Я заслужила его раздражение и злость. Поэтому, как только мне удалось зафиксировать сломанную ногу, я схватила ветку и поволокла ее в направлении, куда указал Злой.
Он был тяжёлый, это был первый случай, когда я была не рада богатырскому сложению троицы и моим скромным физическим возможностям.
- А не надо было физкультуру прогуливать, Рина. Надо было тоже в качалку, - бубнила я себе под нос, впрягаясь в импровизированные сани.
- Злой, не молчи, говори со мной, - пыталась я отвлечься от жалящего крепкого мороза.
Ответа не последовало, я остановилась и обернулась. Саня опять отключился. Твою ж мать. Куда идти? Я не видела следы, мы здесь не проходили. Я слушала интуицию, но она молчала, я наугад повернула направо.

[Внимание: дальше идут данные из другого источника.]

/-- Objects of 0x5E00. -/
def objs5E : List ObjRow := [
  ⟨0x5E30, 1, 0x01, 1, 32, false, .rw, true, false, 0x0, 0, 0x0, 0x7FFFF⟩,
  ⟨0x5E30, 1, 0x02, 1, 0, false, .ro, true, false, 0x0, 0, 0x0, 0x0⟩,
  ⟨0x5E31, 1, 0x01, 1, 0, false, .wo, true, false, 0x0, 0, 0x0, 0x0⟩,
  ⟨0x5E31, 1, 0x02, 1, 8, false, .wo, true, false, 0x0, 0, 0x1, 0x1⟩,
  ⟨0x5E31, 1, 0x03, 1, 8, false, .ro, true, false, 0x0, 0, 0x0, 0xFF⟩,
  ⟨0x5E31, 1, 0x04, 1, 16, false, .ro, true, false, 0x0, 0, 0x0, 0xFFFF⟩,
  ⟨0x5E31, 1, 0x05, 1, 8, false, .ro, true, false, 0x0, 0, 0x0, 0xFF⟩,
  ⟨0x5E00, 1, 0x01, 1, 8, false, .wo, false, false, 0x0, 0, 0x0, 0xFF⟩,
  ⟨0x5E00, 1, 0x02, 1, 8, false, .ro, false, false, 0x0, 0, 0x0, 0xFF⟩,
  ⟨0x5E01, 1, 0x00, 1, 0, false, .ro, false, false, 0x0, 0, 0x0, 0x0⟩,
  ⟨0x5E40, 1, 0x01, 1, 32, false, .wo, true, false, 0x0, 0, 0x0, 0xFFFFFFFF⟩,
  ⟨0x5E40, 1, 0x02, 1, 16, false, .wo, true, false, 0x0, 0, 0x0, 0xFFFF⟩,
  ⟨0x5E10, 1, 0x02, 1, 32, false, .wo, true, false, 0x0, 0, 0x0, 0xFFFFFFFF⟩,
  ⟨0x5E20, 1, 0x01, 1, 64, false, .wo, false, false, 0x0, 0, 0x0, 0xFFFFFFFFFFFFFFFF⟩,
  ⟨0x5E20, 1, 0x07, 1, 32, false, .wo, true, false, 0x0, 0, 0x0, 0xFFFFFFFF⟩,
  ⟨0x5E40, 1, 0x10, 1, 16, false, .ro, false, false, 0x0, 0, 0x0, 0xFFFF⟩,
  ⟨0x5E40, 1, 0x11, 1, 32, false, .rw, false, false, 0x0, 0, 0x0, 0xFFFFFFFF⟩,
  ⟨0x5E40, 1, 0x12, 1, 32, false, .ro, false, false, 0x0, 0, 0x0, 0xFFFFFFFF⟩,
  ⟨0x5E40, 1, 0x13, 1, 8, false, .ro, false, false, 0x0, 0, 0x0, 0xFF⟩,
  ⟨0x5E40, 1, 0x14, 1, 16, false, .rw, false, false, 0x0, 0, 0x0, 0xFFFF⟩,
  ⟨0x5E40, 1, 0x15, 1, 64, false, .ro, false, false, 0x0, 0, 0x0, 0xFFFFFFFFFFFFFFFF⟩,
  ⟨0x5E40, 1, 0x16, 1, 16, false, .ro, false, false, 0xFFFF, 0, 0x0, 0xFFFF⟩,
  ⟨0x5E40, 1, 0x17, 1, 8, false, .ro, false, false, 0x0, 0, 0x0, 0xFF⟩,
  ⟨0x5E40, 1, 0x18, 1, 8, false, .ro, false, false, 0x0, 0, 0x0, 0xFF⟩,
  ⟨0x5E40, 1, 0x19, 1, 8, false, .ro, false, false, 0x0, 0, 0x0, 0xFF⟩,
  ⟨0x5E40, 1, 0x1A, 1, 16, true, .ro, false, false, 0x0, 0, (-32768), 0x7FFF⟩,
  ⟨0x5E10, 1, 0x01, 1, 8, false, .ro, false, false, 0x0, 0, 0x0, 0xFF⟩,
  ⟨0x5E10, 1, 0x03, 1, 16, false, .ro, false, false, 0x0, 0, 0x0, 0xFFFF⟩,
  ⟨0x5E20, 1, 0x02, 1, 0, false, .ro, false, false, 0x0, 0, 0x0, 0x0⟩,
  ⟨0x5E20, 1, 0x03, 1, 32, false, .ro, false, false, 0x0, 0, 0x0, 0xFFFFFFFF⟩,
  ⟨0x5E20, 1, 0x04, 1, 16, false, .ro, false, false, 0x0, 0, 0x0, 0xFFFF⟩,
  ⟨0x5E20, 1, 0x05, 1, 8, false, .rw, false, false, 0x0, 0, 0x0, 0xFF⟩,
  ⟨0x5E20, 1, 0x06, 1, 8, false, .ro, false, false, 0x0, 0, 0x0, 0xFF⟩]

/-- Objects of 0x5F00. -/
def objs5F : List ObjRow := [
  ⟨0x5FF0, 1, 0x01, 1, 32, false, .wo, false, false, 0x0, 0, 0x0, 0xFFFFFFFF⟩,
  ⟨0x5FF0, 1, 0x02, 1, 32, false, .wo, true, false, 0x0, 0, 0x0, 0xFFFFFFFF⟩,
  ⟨0x5FF0, 1, 0x03, 1, 8, false, .ro, false, false, 0x0, 0, 0x0, 0xFF⟩]

/-- The tables that can hold an index, by its page. Objects of channels fill two pages. -/
def objPage : Nat → List ObjRow
  | 0x10 => objs10
  | 0x12 => objs12
  | 0x14 => objs14
  | 0x16 => objs16
  | 0x18 => objs18
  | 0x1A => objs1A
  | 0x20 => objs20
  | 0x21 => objs21
  | 0x22 => objs22
  | 0x23 => objs22
  | 0x24 => objs24
  | 0x25 => objs25
  | 0x26 => objs26
  | 0x27 => objs27
  | 0x28 => objs28
  | 0x29 => objs29
  | 0x2A => objs2A
  | 0x2B => objs2B
  | 0x2C => objs2C
  | 0x2D => objs2D
  | 0x2E => objs2E
  | 0x2F => objs2F
  | 0x30 => objs30
  | 0x31 => objs31
  | 0x32 => objs32
  | 0x33 => objs32
  | 0x34 => objs34
  | 0x35 => objs35
  | 0x36 => objs36
  | 0x37 => objs37
  | 0x38 => objs38
  | 0x39 => objs39
  | 0x3A => objs3A
  | 0x3B => objs3B
  | 0x3C => objs3C
  | 0x3D => objs3D
  | 0x3E => objs3E
  | 0x3F => objs3F
  | 0x40 => objs40
  | 0x41 => objs41
  | 0x42 => objs42
  | 0x43 => objs42
  | 0x44 => objs44
  | 0x45 => objs45
  | 0x46 => objs46
  | 0x47 => objs47
  | 0x50 => objs50
  | 0x51 => objs51
  | 0x52 => objs52
  | 0x53 => objs52
  | 0x54 => objs54
  | 0x55 => objs55
  | 0x56 => objs56
  | 0x59 => objs59
  | 0x5E => objs5E
  | 0x5F => objs5F
  | _ => []

/-- The row covers the object. -/
def ObjRow.covers (r : ObjRow) (idx sub : Nat) : Bool :=
  r.idx ≤ idx && idx < r.idx + r.n && r.sub ≤ sub && sub < r.sub + r.m

/-- The row of an object, none if the object does not exist (R390). -/
def objRow (idx sub : Nat) : Option ObjRow := (objPage (idx / 256)).find? (fun r => r.covers idx sub)

/-- Some subindex of the index exists (R390). -/
def objIndexExists (idx : Nat) : Bool := (objPage (idx / 256)).any (fun r => r.idx ≤ idx && idx < r.idx + r.n)

/-- The default of the table. -/
def ObjRow.default (r : ObjRow) (idx : Nat) : Nat := r.dflt + r.dstep * (idx - r.idx)

end Sys2Proof.Machine
end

Я не знаю сколько я бродила, играя в маленькую лошадку, но когда я увидела перед собой след от ветки, которую я тащила за собой, я упала на колени.
- Бл44444, - взвыла я.
- Что там, Малая? - я вздрогнула от хриплого голоса.
Саня иногда приходил в себя, но несмотря на фиксацию ноги, боль была адской и временами он отключался.
Я помнила о морозе, поэтому периодически останавливалась и растирала его лицо, кисти рук и стопу на здоровой ноге.
Надо было торопиться.
- Мы ходим кругами, брат.
- Не могу понять, где мы находимся. Куда идёт след?
После описания местности и наших следов, Саня выбрал направление, я взвалила ветку на предплечье и потянула свою ношу за собой.
Двигались мы медленно. Краем глаза я уловила движение. Собака. Точно, лайка. В голове мелькнула радостная мысль, что человек должен быть рядом или жильё.
Но когда животное, увидев нас, застыло, а потом повернуло голову, волоски на теле встали дыбом.
- Ох.....еть, - выдохнула я.
На меня смотрела тупая морда, и я чётко различала большие уши с кисточками и короткий хвост. Рысь. Зверь застыл, разглядывая нас и принюхиваясь. Кровь. У Сани вся штанина залита кровью.
Мысли стреляли в голове как из пулемета. Я бросила ветку, выхватила нож, подняла вверх широко расставленные руки и с диким криком бросилась в сторону зверя.
- Пошла вон!!! Смылась, тварь, на44й!!! - орала я дурным голосом.
Рысь попалась правильная, не жаждущая приключений, и при первых же криках зверь развернулся и рванул в тайгу.
Я вздрогнула от постороннего звука. Это был сиплый смех. Смеялся Злой.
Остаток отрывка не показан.